I’ll look at linkages. The lower 4 gears work. Try e upper 4 lever won’t move into gear forward or reverse. It’s stuck in the middle. Tractor does go forward and reverse in lower gears just can’t engage upper. Will check out the items advised above before trying to pull cab. Thanks.


----------



## 2billt (Aug 7, 2011)

Davehartman99 said:


> I’ll look at linkages. The lower 4 gears work. Try e upper 4 lever won’t move into gear forward or reverse. It’s stuck in the middle. Tractor does go forward and reverse in lower gears just can’t engage upper. Will check out the items advised above before trying to pull cab. Thanks.
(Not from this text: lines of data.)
-- ==== Sys2Proof/Machine/Disp.lean ====
section
/-! DEFINITION. The hub dispatcher (R234 to R254): objects, instances, gates, readiness, choice and launch, with the output rings
(R313, R316). -/
namespace Sys2Proof.Machine

/-! ### Synchronisation objects (R236, R240 to R242) -/

/-- The number of a local object among the observed values: package objects stand below 2^14. -/
def localKey (d : Stack) (i : Nat) : Nat := 2 ^ 14 + 4096 * d.val + i

/-- The object that a reference names for an instance's graph and session. -/
def objKey (g : Graph) (slot : Option Nat) (ref : Nat) : Nat :=
  match bits ref 15 14 with
  | 0 => bits ref 13 0
  | 1 => g.objBase + bits ref 13 0
  | 2 => 3 * slot.getD 0 + bits ref 13 0
  | _ => 2 ^ 14 + 4096 * bits ref 20 16 + bits ref 13 0

/-- The register of an object. -/
def objReg (key : Nat) : Nat :=
  if key < 2 ^ 14 then r_SYNC_OBJ key
  else match stackIx ((key - 2 ^ 14) / 4096) with
    | some d => r_LSYNC_OBJ d (key % 4096)
    | none => r_SYNC_OBJ 0

/-- An object's value. -/
def objValue (s : State) (key : Nat) : Nat := (getReg s (objReg key)).toNat

/-- Sets an object: a package object's change goes to the dispatcher, a local one waits for its die's ring slot. -/
def setObj (key v : Nat) (s : State) : State :=
  let s := putReg s (objReg key) (BitVec.ofNat 64 v)
  if key < 2 ^ 14 then updSvc (fun x => { x with changes := x.changes ++ [(key, v % 2 ^ 64)] }) s
  else match stackIx ((key - 2 ^ 14) / 4096) with
    | some d => updDie d (fun x => { x with forward := x.forward ++ [key % 4096] }) s
    | none => s

/-- Adds to an object, modulo 2^64. -/
def addObj (key n : Nat) (s : State) : State := setObj key ((objValue s key + n) % 2 ^ 64) s

/-- The session objects of a slot. -/
def oStepDone (slot : Nat) : Nat := 3 * slot
def oPagesReady (slot : Nat) : Nat := 3 * slot + 1
def oMaintDone (slot : Nat) : Nat := 3 * slot + 2

/-! ### Output rings (R311, R313, R316) -/

/-- Free records of a ring. -/
def ringFree (r : Ring) : Nat := 2 ^ r.k - (r.prod + 2 ^ 32 - r.cons) % 2 ^ 32

/-- Writes one record into a session's output ring, and the producer index behind it. -/
def putOut (slot : Nat) (data : Nat) (s : State) : State :=
  match getSess s slot with
  | none => s
  | some x =>
    match getRing s x.outRing with
    | none => s
    | some r =>
      let p := (r.prod + 1) % 2 ^ 32
      let s := sendStore (r.base + 0x80 + 128 * (r.prod % 2 ^ r.k)) 128 data s
      let s := putRing x.outRing (some { r with prod := p }) (updSess slot (fun x => { x with outProd := p }) s)
      sendIndex r.base 64 p s

/-- Room of a session's output ring in records. -/
def outRoom (s : State) (slot : Nat) : Nat :=
  match getSess s slot with
  | some x => match getRing s x.outRing with | some r => ringFree r | none => 0
  | none => 0

/-- The bytes of an EVENT record. -/
def eventRecord (cpos code subject data : Nat) : Nat :=
  3 + 2 ^ 32 * (cpos % 2 ^ 32) + 2 ^ 640 * (code % 2 ^ 16) + 2 ^ 672 * (subject % 2 ^ 32) + 2 ^ 704 * (data % 2 ^ 64)
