/-- TRUNCATE_SESSION (R193): CPOS becomes T, and the truncate task releases the pages from T on. -/
def execTruncateSession (s : State) : Host.Outcome State Fault Refusal :=
  if !portRuns s 0x0404 then done s
  else match findSess s (pk s 16 8) with
    | none => refuse stNotFound s
    | some slot => match getSess s slot with
      | none => refuse stNotFound s
      | some x =>
        let t := pk s 24 4
        if (x.state ≠ .active ∧ x.state ≠ .stale) ∨ hasKind s slot kTruncate then refuse stBadState s
        else if x.cpos < t ∨ (x.state = .stale ∧ x.stalePos < t) then refuse stBadParam s
        else
          let s := mirrorOp slot (.truncate x.sid t) s
          let s := updSess slot (fun x => { x with state := .active, stalePos := 0, cpos := t, bucket := bucketOf t,
                                                   dropped := lossBelow x t, draft := x.draft.filter (fun e => decide (e.1 < t)),
                                                   flags := if t % 128 = 0 then x.flags else x.flags ||| 4 }) s
          done (answer stOk 0 (createMaint x.graph kTruncate slot t [] (pk s 16 32) s))

/-- SET_SESSION: priority and sampler settings. -/
def execSetSession (s : State) : Host.Outcome State Fault Refusal :=
  if !portRuns s 0x0405 then done s
  else match findSess s (pk s 16 8) with
    | none => refuse stNotFound s
    | some slot => match getSess s slot with
      | none => refuse stNotFound s
      | some x =>
        let prio := pk s 30 1
        let sampler := pk s 32 16
        if x.state = .closing then refuse stBadState s
        else if 15 < prio ∨ !samplerOk sampler then refuse stBadParam s
        else
          let s := updSess slot (fun x => { x with prio := prio, sampler := sampler }) s
          done (answer stOk 0 (syncSampler slot (mirrorOp slot (.setS x.sid prio sampler) s)))

/-- SESSION_INFO. -/
def execSessionInfo (s : State) : Host.Outcome State Fault Refusal :=
  if !portRuns s 0x0406 then done s
  else match findSess s (pk s 16 8) with
    | none => refuse stNotFound s
    | some slot => match getSess s slot with
      | none => refuse stNotFound s
      | some x => done (answer stOk (x.cpos % 2 ^ 32 + 2 ^ 32 * stateCode x.state + 2 ^ 40 * x.bucket + 2 ^ 64 * (pendTokens x % 2 ^ 32) +
          2 ^ 96 * (x.budget % 2 ^ 32)) s)

/-- SET_RING (R313): a ring's kind, size and base; the hub holds the line that the companion writes. -/
def execSetRing (s : State) : Host.Outcome State Fault Refusal :=
  if !portRuns s 0x0203 then done s
  else
    let n := pk s 16 2
    let kind := pk s 18 1
    let k := pk s 19 1
    let base := pk s 24 8
    if 8192 ≤ n ∨ 1 < kind ∨ k < 4 ∨ 16 < k ∨ base % 4096 ≠ 0 ∨ 2 ^ 47 ≤ base then refuse stBadParam s
    else if (inputOwner s n).isSome ∨ (outputOwner s n).isSome then refuse stBadState s
    else
      let s := match getRing s n with
        | some r => dropLine (if r.kind = 0 then r.base else r.base + 0x40) s
        | none => s
      let s := putRing n (some ⟨kind, k, base, 0, 0, 0⟩) s
      done (answer stOk 0 (holdLine (if kind = 0 then base else base + 0x40) s))

end Sys2Proof.Machine
end

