-- ==== Sys2Proof/Machine/Twin.lean ====
section
/-! DEFINITION. Twin pairing (R325 to R340): link, heartbeats and loss, modes, the receiving half of the mirror, failover, detach
and resynchronisation. -/
namespace Sys2Proof.Machine

/-- Sets a field of TWIN_STATUS. -/
def setTwinF (f : Fld) (n : Nat) (s : State) : State := putF r_TWIN_STATUS f n s

/-! ### Loss (R333) -/

/-- A session mirrors no more. -/
def unmirror (x : Sess) : Sess := { x with mir := .unmirrored, unacked := none, copyLeft := [] }

/-- Every session of this module mirrors no more, and a resynchronisation ends. -/
def unmirrorAll (s : State) : State :=
  updTwin (fun t => { t with resync := none }) (forAll (sessSlots s) (fun n s => updSess n unmirror s) s)

/-- The twin is declared lost: LOST, TWIN_LOST with the missed heartbeats, and mirroring stops until RESYNC_TWIN; held sessions
stay. -/
def declareLost (s : State) : State :=
  let s := raiseAlert alTwinLost (postEvent evTwinLost 0 s.twin.missed (setTwinF f_TWIN_STATUS_LOST 1 s))
  unmirrorAll (updTwin (fun t => { t with stopped := true }) s)

/-- The twin link goes down. -/
def twinLinkDown (s : State) : State := setTwinF f_TWIN_STATUS_LINK 0 s

/-- Is TWIN_PRESENT recognised active, or masked (R414)? -/
def twinPresent (s : State) : Bool := s.pins.present.active || s.pins.present.masked

/-- An attempt to train the twin link ends; the hub trains it from step Ready on while TWIN_PRESENT is active (R325). -/
def execTwinLinkTrainRetry (ok : Bool) (s : State) : Host.Outcome State Fault Refusal :=
  if twinUp s || !twinPresent s || decide (s.bring.last < 14) then done s
  else if !ok then done (twinLinkDown s)
  else done { setTwinF f_TWIN_STATUS_LINK 2 s with twinFlits := FlitSide.reset }

/-! ### Heartbeats (R326, R333) -/

/-- A heartbeat is sent while the link is up. -/
def execHeartbeatSend (s : State) : Host.Outcome State Fault Refusal :=
  if !twinUp s then done s
  else
    let n := s.twin.hbSeq
    let a := n % 2 ^ 16 + 2 ^ 16 * twinMode s + 2 ^ 18 * getF s r_SB_ID f_SB_ID_FLEVEL + 2 ^ 26 * (s.twin.ackedSeq % 2 ^ 32)
    done (sendTwin (.heartbeat a) (updTwin (fun t => { t with hbSeq := (n + 1) % 2 ^ 16 }) s))

/-- A heartbeat arrives: mode, feature level. -/
def heartbeatIn (mode flevel : Nat) (s : State) : State :=
  let s := bumpF r_TWIN_STATUS f_TWIN_STATUS_HB_RX 1 (setTwinF f_TWIN_STATUS_PEER_FLEVEL flevel (setTwinF f_TWIN_STATUS_PEER_MODE mode s))
  updTwin (fun t => { t with missed := 0 }) s

/-- A heartbeat arrives over the link. Its sequence number and the mirror sequence that it acknowledges change nothing: MIR_ACK
releases commit records (R332). -/
def execHeartbeat (_seq : BitVec 16) (mode : Fin 3) (flevel : Byte) (_ack : BitVec 32) (s : State) : Host.Outcome State Fault Refusal :=
  if !twinUp s then done s else done (heartbeatIn mode.val flevel.toNat s)

/-- A heartbeat fails to arrive; HB_MISS in a row declare the twin lost. In mode Off heartbeats are checked only while the link is
up (R327). -/
def execHeartbeatMiss (s : State) : Host.Outcome State Fault Refusal :=
  if twinMode s = 0 ∧ !twinUp s then done s
  else
    let n := s.twin.missed + 1
    let s := updTwin (fun t => { t with missed := n }) s
    done (if n = max 1 (getF s r_TWIN_CTRL f_TWIN_CTRL_HB_MISS) then declareLost s else s)

/-! ### Held sessions (R330, R331) -/

/-- Does this module receive and hold the twin's mirror now (R327, R334)? -/
def mirAccepts (s : State) : Bool := twinUp s && twinMode s ≠ 0 && !s.twin.promoted

/-- A session held in a slot. -/
def getHeld (s : State) (slot : Nat) : Option Held := sget none s.twin.held slot

/-- Sets or frees it. -/
def putHeld (slot : Nat) (h : Option Held) (s : State) : State := updTwin (fun t => { t with held := sput none t.held slot h }) s

/-- The slot of the held session with an id. -/
def findHeld (s : State) (sid : Nat) : Option Nat :=
  (s.twin.held.find? fun p => match p.2 with | some h => h.sess.sid == sid | none => false).map (·.1)

/-- A held session is discarded with its pages. -/
def discardHeld (slot : Nat) (s : State) : State :=
  match getHeld s slot with
  | none => s
  | some h =>
    let k := h.sess.graph
    let s := releaseFrom k slot 0 (h.sess.state == .pinned) s
    putHeld slot none (framesFreed k (reclaimTents k slot (fixRoots k slot s)))

/-- The receiver stops holding a session, and counts it. -/
def dropHeld (slot : Nat) (s : State) : State := satF r_TWIN_MIRROR f_TWIN_MIRROR_DROPPED 1 (discardHeld slot s)

/-- The graph that serves the twin's sessions of a handle: the lowest valid entry of TWIN_GMAP names it (R328). -/
def mappedGraph (s : State) (handle : Nat) : Option Nat :=
  match (List.range 16).find? fun n => getF s (r_TWIN_GMAP n) f_TWIN_GMAP_VALID == 1 && getF s (r_TWIN_GMAP n) f_TWIN_GMAP_PEER == handle with
  | some n => findGraph s (getF s (r_TWIN_GMAP n) f_TWIN_GMAP_LOCAL)
  | none => none

/-- A session is held in a free slot with an empty root block; without a free slot it is dropped. -/
def holdSess (g : Graph) (x : Sess) (inStep : Bool) (s : State) : State :=
  match freeSlotNo s with
  | none => satF r_TWIN_MIRROR f_TWIN_MIRROR_DROPPED 1 s
  | some n => clearRoot g n (putHeld n (some ⟨x, inStep, 0⟩) s)

/-- The state without the held session of an id. -/
def forgetSid (sid : Nat) (s : State) : State := match findHeld s sid with | some n => discardHeld n s | none => s

/-- A mirrored OPEN: a new session is held; `how` says whether it is being resynchronised and PINNED (log entry 25). -/
def heldOpen (sid handle prio flags sampler inRing outRing inCons how : Nat) (s : State) : State :=
  let s := forgetSid sid s
  match mappedGraph s handle with
  | none => satF r_TWIN_MIRROR f_TWIN_MIRROR_UNMAPPED 1 s
  | some k => match getGraph s k with
    | none => satF r_TWIN_MIRROR f_TWIN_MIRROR_UNMAPPED 1 s
    | some g =>
      let x := newSess sid (if how = 2 then .pinned else .active) prio flags k g.part 0 sampler inRing outRing
      holdSess g { x with inCons := inCons } (how == 0) s

/-- A mirrored FORK: the child shares its parent's pages here (R330). A child whose parent is not held, or whose pins would run
out, is not held. -/
def heldFork (parent sid f : Nat) (pin : Bool) (inRing outRing : Nat) (s : State) : State :=
  let wasIn := match findHeld s sid with | some n => (getHeld s n).any (·.inStep) | none => true
  let s := forgetSid sid s
  match findHeld s parent with
  | none => s
  | some p => match getHeld s p with
    | none => s
    | some h => match getGraph s h.sess.graph with
      | none => s
      | some g =>
        let x := newSess sid (if pin then .pinned else .active) h.sess.prio (h.sess.flags &&& 3) h.sess.graph g.part f h.sess.sampler inRing outRing
        if pin && pinsFull s g p f then satF r_TWIN_MIRROR f_TWIN_MIRROR_DROPPED 1 s
        else
          let s := holdSess g { x with parent := parent, forkPos := f, pin := pin, draft := forkDraft h.sess f, dropped := lossBelow h.sess f }
            (h.inStep && wasIn) s
          match findHeld s sid with
          | none => s
          | some n =>
            let s := sharePages h.sess.graph p n g sid f pin s
            rootDsb g n { x with cpos := f } s

/-- A mirrored TRUNCATE. -/
def heldTruncate (sid t : Nat) (s : State) : State :=
  match findHeld s sid with
  | none => s
  | some n => match getHeld s n with
    | none => s
    | some h => match getGraph s h.sess.graph with
      | none => s
      | some g =>
        let k := h.sess.graph
        let s := reclaimTents k n (fixRoots k n (releaseFrom k n t false s))
        let x := { h.sess with cpos := t, bucket := bucketOf t, dropped := lossBelow h.sess t,
                               draft := h.sess.draft.filter fun e => decide (e.1 < t) }
        let s := rootDsb g n x s
        framesFreed k (putHeld n (some { h with sess := x, dsb := readDsb s g n }) s)

/-- The receiver applies one session operation (R330). -/
def applyMirOp (op : MirOp) (s : State) : State :=
  match op with
  | .openS sid handle prio flags sampler inR outR c how => heldOpen sid handle prio flags sampler inR outR c how s
  | .fork parent sid f pin inR outR => heldFork parent sid f pin inR outR s
  | .truncate sid t => heldTruncate sid t s
  | .setS sid prio sampler => match findHeld s sid with
    | some n => updAny n (fun x => { x with prio := prio, sampler := sampler }) s
    | none => s
  | .close sid => forgetSid sid s

/-- A session operation arrives. `_slot` is the sender's slot; the receiver chooses its own (R331). -/
def execMirOp (_slot : Fin 4096) (op : MirOp) (s : State) : Host.Outcome State Fault Refusal :=
  if !mirAccepts s then done s else done (applyMirOp op s)

/-! ### Bursts (R330, R332) -/

/-- Acknowledges a burst. -/
def ackBurst (seq : Nat) (s : State) : State := sendTwin (.mirAck seq) (updTwin (fun t => { t with ackedSeq := seq }) s)

/-- A burst opens. One for a session that is not held is acknowledged at once. -/
def burstOpen (sid gen old new seq : Nat) (s : State) : State :=
  match findHeld s sid with
  | none => ackBurst seq (updTwin (fun t => { t with burst := none }) s)
  | some _ => updTwin (fun t => { t with burst := some ⟨sid, gen, old, new, seq, []⟩ }) s

/-- A burst opens. -/
def execMirBegin (sid : Word) (gen old new : BitVec 32) (seq : Word) (s : State) : Host.Outcome State Fault Refusal :=
  if !mirAccepts s then done s else done (burstOpen sid.toNat gen.toNat old.toNat new.toNat seq.toNat s)

/-- Bytes of a burst arrive. -/
def burstData (addr len data : Nat) (s : State) : State :=
  match s.twin.burst with
  | some b => updTwin (fun t => { t with burst := some { b with data := b.data ++ [(addr, len, data)] } }) s
  | none => s

/-- Bytes of a burst arrive; they reach the frames when the burst closes, so that an incomplete burst can be discarded (R334). -/
def execMirData (addr : BitVec 48) (len : Fin 257) (data : BitVec 2048) (s : State) : Host.Outcome State Fault Refusal :=
  if !mirAccepts s then done s else done (burstData addr.toNat len.val (data.toNat % 2 ^ (8 * len.val)) s)

/-- The page of a held session at an index, its own: a shared page is copied first (R190), a missing one is allocated (R194). -/
def heldPage (k slot sid l h idx : Nat) (s : State) : Option (Nat × Nat × State) :=
  match getGraph s k with
  | none => none
  | some g =>
    let find := fun (s : State) => (sessPages s g slot).find? fun p => heIdx p.2 == idx && heLayer p.2 == l && heGroup p.2 == h
    let fresh := fun (s : State) => match allocFor k slot sid l h idx s with
      | some s => match getGraph s k with
        | some _ => (find s).map fun p => (p.1, heId p.2 % 2 ^ 18, s)
        | none => none
      | none => none
    match find s with
    | none => fresh s
    | some (e, w) =>
      let sl := heId w % 2 ^ 18
      let n := slRef (slotPeek s g e sl)
      if n ≤ 1 then some (e, sl, s)
      else
        let img := framePeek s g e sl 0 0x11C00
        let st := pageState s g e sl
        match fresh (setRef g e sl (n - 1) (setHome k e slot g ((homeList s g e slot).2.filter (· ≠ w)) s)) with
        | none => none
        | some (e', sl', s) =>
          let s := frameWrite g e' sl' oState 8 (st - 4096 * pgPins st) (frameWrite g e' sl' 0 0x11C00 img s)
          some (e', sl', s)

/-- Writes bytes of a burst into a page. A state beat leaves the page its own ID, counts and tentative map; a coarse summary also
goes to the index (R183, R188). -/
def heldWrite (g : Graph) (e sl off len data : Nat) (s : State) : State :=
  if off = oState then
    let w := pageState s g e sl
    let v := data % 2 ^ 64
    frameWrite g e sl oBase 4 (bits data 319 288) (frameWrite g e sl oState 8 (v - 4096 * pgPins v + 4096 * pgPins w) s)
  else
    let s := frameWrite g e sl off len data s
    if 0x11400 ≤ off ∧ off < 0x11C00 then
      let o := 2048 * sl + (off - 0x11400)
      let s := grpWrite (nearGrp g e) (g.place.index + o) len data s
      if g.ridx = 2 then grpWrite (nearGrp g (g.place.partner.getD e e)) (g.place.index2 + o) len data s else s
    else s

/-- An entry of a draft ring at a position. -/
def draftPut (pos v : Nat) (x : Sess) : Sess := { x with draft := x.draft.filter (fun e => e.1 ≠ pos) ++ [(pos, v)] }

/-- Writes one message's bytes for a held session; none where no frame is free. The position of a draft-ring entry is the first from
`old`, where the commit began, with the 17 bits that its address gives. -/
def heldBytes (k slot sid old : Nat) (s : State) (m : Nat × Nat × Nat) : Option State :=
  let (a, len, data) := m
  if a.testBit 47 then some (updAny slot (draftPut (old + (bits a 16 0 + 2 ^ 17 - old % 2 ^ 17) % 2 ^ 17) data) s)
  else match heldPage k slot sid (bits a 42 36) (bits a 46 43) (bits a 35 17) s with
    | some (e, sl, s) => (getGraph s k).map fun g => heldWrite g e sl (bits a 16 0) len data s
    | none => none

/-- A closed burst is written: frames, roots, the DSB in every core; the session is IN_STEP after a commit, and a PINNED one after
its copy (R330, R338, log entry 37). -/
def writeBurst (b : Burst) (slot dsb : Nat) (h : Held) (s : State) : State :=
  let k := h.sess.graph
  match b.data.foldl (fun (r : Option State) m => r.bind fun s => heldBytes k slot b.sid b.old s m) (some s) with
  | none => dropHeld slot s
  | some s => match getGraph s k with
    | none => dropHeld slot s
    | some g =>
      let s := writeDsb g slot dsb (reclaimTents k slot (fixRoots k slot s))
      match getHeld s slot with
      | none => s
      | some h =>
        let x := { h.sess with cpos := b.new, bucket := bucketOf b.new, mirPos := b.new, mirSeq := b.seq,
                               draft := h.sess.draft.filter fun e => (ringPositions b.new).contains e.1 }
        putHeld slot (some { h with sess := x, dsb := dsb, inStep := h.inStep || decide (b.old < b.new) || h.sess.state == .pinned }) s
Don't know if you have any visual help but I ran across this parts diagram: 2955 - TRACTOR 50 POWER TRAIN EPC John Deere :: AVS.Parts


----------



## Tx Jim (Jul 28, 2020)

2billt
Hi-lo shift linkage you posted a link to is for hyd hi-lo not the manual high/low in gear trans that is hung in low speed on Dave's tractor.


----------



## 2billt (Aug 7, 2011)

Tx Jim said:


> 2billt
> Hi-lo shift linkage you posted a link to is for hyd hi-lo not the manual high/low in gear trans that is hung in low speed on Dave's tractor.


Ah thanks, and now I see you previously provided a good link.


----------



## Davehartman99 (Mar 26, 2018)

Thanks all. I’ll check the linkage for sure before transmission.


----------